To counter that, John Kirkscey suggested that a social venture fund "would open up a pool of entrepreneurs and attract the best and brightest who want to be part of creating a real, authentic, creative city rather than going into investment banking." For social entrepreneurs, he said, it's about the same risk/reward ratio that business entrepreneurs use, because "altruism isn't enough to keep people here if they can't earn a living."

He proposed that a social venture capital fund could set milestones and require business plans, designs, and goal posts for progress. "Each time someone reaches a milestone, money could kick in," he said. "Seed funds just need to be a small amount that allows people to live while proving that they can reach the first goal post. If they don't make it, there is no more money. If they do, they get funds so they can move to the second goal post, and if they reach it, then there is more. There is no money without progress and success."

Ed Glaeser, Harvard University economics professor and director of the Taubman Center for State and Local Government, told Leadership Memphis recently that the smartest thing that a city can do is to find, develop, and attract smart people and get out of the way. That advice applies to entrepreneurs wherever you can find them, he said.
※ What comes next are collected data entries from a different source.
/-- Settles O8: the word is in R91's table, and its row gives the family. -/
theorem unmatchedWordFaults : Obligations.UnmatchedWordFaults := by
  intro s r hrun hagent hpc hdecode
  rw [decodeBytes] at hdecode
  have hkind := rejectKind_of_rejectedAs ((decodeWord_eq_error_iff _ r).mp hdecode) s.cfg
  rw [wordOfBytes_family] at hkind
  refine ⟨s.popSchedule.takeFault (rejectKind s.cfg r), ?_, hkind ▸ takesFault_takeFault _ s.popSchedule⟩
  rw [step_runs_word hrun hagent hpc, runWord, hdecode, State.popSchedule_cfg]

end Sys2Proof.Proofs
end

section
/-! PROOFS. The `DEBUG` parameter: every operation commutes with a change of it, so no step depends on it (R111,
R265). -/

namespace Sys2Proof.Proofs

open Sys2Proof Sys2Proof.Machine

theorem withDebug_blockBase (b : Bool) (s : State) : (s.withDebug b).blockBase = s.blockBase := rfl

theorem withDebug_keysDraw (b : Bool) (s : State) : (s.withDebug b).keysDraw = s.keysDraw := rfl

theorem readRows_withDebug (b : Bool) (n a : Nat) (s : State) :
    State.readRows n a (s.withDebug b) = State.readRows n a s := by
  simp only [State.readRows_eq, State.withDebug_readByte]

theorem storeBlock_withDebug (b : Bool) (bs : List Byte) (a : Nat) (s : State) :
    State.storeBlock bs a (s.withDebug b) = ((State.storeBlock bs a s).1.withDebug b, (State.storeBlock bs a s).2) := by
  induction bs generalizing a s with
  | nil => rfl
  | cons c bs ih =>
    by_cases ha : a > 0xFFF
    · simp only [State.storeBlock, State.memWrite, if_pos ha]
    · simp only [State.storeBlock, State.memWrite, if_neg ha]
      exact ih (a + 1) (s.writeByte a c)

theorem loadBlock_withDebug (b : Bool) (rs : List Reg) (a : Nat) (s : State) :
    State.loadBlock rs a (s.withDebug b) = ((State.loadBlock rs a s).1.withDebug b, (State.loadBlock rs a s).2) := by
  induction rs generalizing a s with
  | nil => rfl
  | cons r rs ih =>
    by_cases ha : a > 0xFFF
    · simp only [State.loadBlock, State.memRead, if_pos ha]
    · simp only [State.loadBlock, State.memRead, if_neg ha]
      exact ih (a + 1) (s.setV r (s.readByte a))

theorem finishBlock_withDebug (b : Bool) (r : State × Option FaultKind) :
    finishBlock (r.1.withDebug b, r.2) = mapNext (State.withDebug b) (finishBlock r) := by
  obtain ⟨u, _ | k⟩ := r <;> rfl

theorem finishStore_withDebug (b : Bool) (bs : List Byte) (s : State) :
    finishBlock (State.storeBlock bs (s.withDebug b).blockBase (s.withDebug b)) =
      mapNext (State.withDebug b) (finishBlock (State.storeBlock bs s.blockBase s)) := by
  rw [withDebug_blockBase, storeBlock_withDebug, finishBlock_withDebug]

theorem loadImage_withDebug (b : Bool) (bs : List Byte) (a : Nat) (s : State) :
    State.loadImage bs a (s.withDebug b) = (State.loadImage bs a s).withDebug b := by
  induction bs generalizing a s with
  | nil => rfl
  | cons c bs ih => exact ih (a + 1) (s.writeByte a c)

theorem skipIf_withDebug (b c : Bool) (s : State) :
    skipIf c (s.withDebug b) = mapNext (State.withDebug b) (skipIf c s) := by
  cases c <;> rfl

/-- No instruction depends on `DEBUG`. -/
theorem exec_withDebug (b : Bool) (i : Instr) (s : State) :
    exec i (s.withDebug b) = mapNext (State.withDebug b) (exec i s) := by
  cases i with
  | ret =>
    by_cases h : s.sp.val = 0
    · rw [exec_ret_empty h, exec_ret_empty (s := s.withDebug b) h]
      rfl
    · simp only [exec, execRet, State.pop_of_ne h, State.pop_of_ne (s := s.withDebug b) h]
      rfl
  | call nnn =>
    by_cases h : s.sp.val < 16
    · simp only [exec, execCall, State.push_of_lt h, State.push_of_lt (s := s.withDebug b) h]
      rfl
    · simp only [exec, execCall, State.push_full h, State.push_full (s := s.withDebug b) h]
      rfl
  | seVxKk | sneVxKk | seVxVy | sneVxVy => exact skipIf_withDebug b _ s
  | drw x y n =>
    cases hd : s.cfg.displayPresent <;> simp only [exec, execDrw, State.withDebug_cfg, hd, readRows_withDebug]
    · rfl
    · cases hr : State.readRows n.toNat s.blockBase s <;> simp only [withDebug_blockBase, hr] <;> rfl
  | skp x =>
    cases hk : s.cfg.keypadPresent <;> simp only [exec, execSkp, State.withDebug_cfg, hk]
    · rfl
    · exact skipIf_withDebug b _ s.dropKeys
  | sknp x =>
    cases hk : s.cfg.keypadPresent <;> simp only [exec, execSknp, State.withDebug_cfg, hk]
    · rfl
    · exact skipIf_withDebug b _ s.dropKeys
  | ldVxK x =>
    cases hk : s.cfg.keypadPresent <;> simp only [exec, execLdVxK, State.withDebug_cfg, hk]
    · rfl
    · cases hl : lowestKey s.keysDraw <;> simp only [withDebug_keysDraw, hl] <;> rfl
  | ldBVx x =>
    cases hd : s.cfg.bcdImplemented <;> simp only [exec, execLdBVx, State.withDebug_cfg, hd]
    · rfl
    · exact finishStore_withDebug b _ s
  | ldMemVx x => exact finishStore_withDebug b _ s
  | ldVxMem x =>
    simp only [exec, execLdVxMem, withDebug_blockBase, loadBlock_withDebug, finishBlock_withDebug]
  | _ => rfl

/-! ### The agents -/

theorem tickDt_withDebug (b : Bool) (s : State) : (s.withDebug b).tickDt = s.tickDt.withDebug b := by
  obtain ⟨hgate, hdt, h⟩ | ⟨hidle, h⟩ := tickDt_cases s
  · rw [h, tickDt_of_enabled (s := s.withDebug b) hgate hdt]
    rfl
  · rw [h, tickDt_of_disabled (s := s.withDebug b) hidle]

theorem tickSt_withDebug (b : Bool) (s : State) : (s.withDebug b).tickSt = s.tickSt.withDebug b := by
  obtain ⟨hgate, hst, hg, h⟩ | ⟨hgate, hst, hg, hl, h⟩ | ⟨hidle, h⟩ := tickSt_cases s
  · rw [h, tickSt_of_guarded (s := s.withDebug b) hgate hst hg]
    rfl
  · rw [h, tickSt_of_unguarded (s := s.withDebug b) hgate hst hg hl]
    rfl
  · rw [h, tickSt_of_idle (s := s.withDebug b) hidle]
To quote Kirkscey: "People doing socially beneficial things should get paid for their work. Otherwise, we have perverted the incentive system and it does not reward people who want to create a good society. Creative people, artists, and entrepreneurs all take risks, and together, we can make Memphis the Petri dish for creativity. Now, many people feel like they are hacking through the jungle with a machete trying to find the way to a real, authentic city."

In a city constantly in search of its brand, helping these social entrepreneurs succeed just might be the best one of all.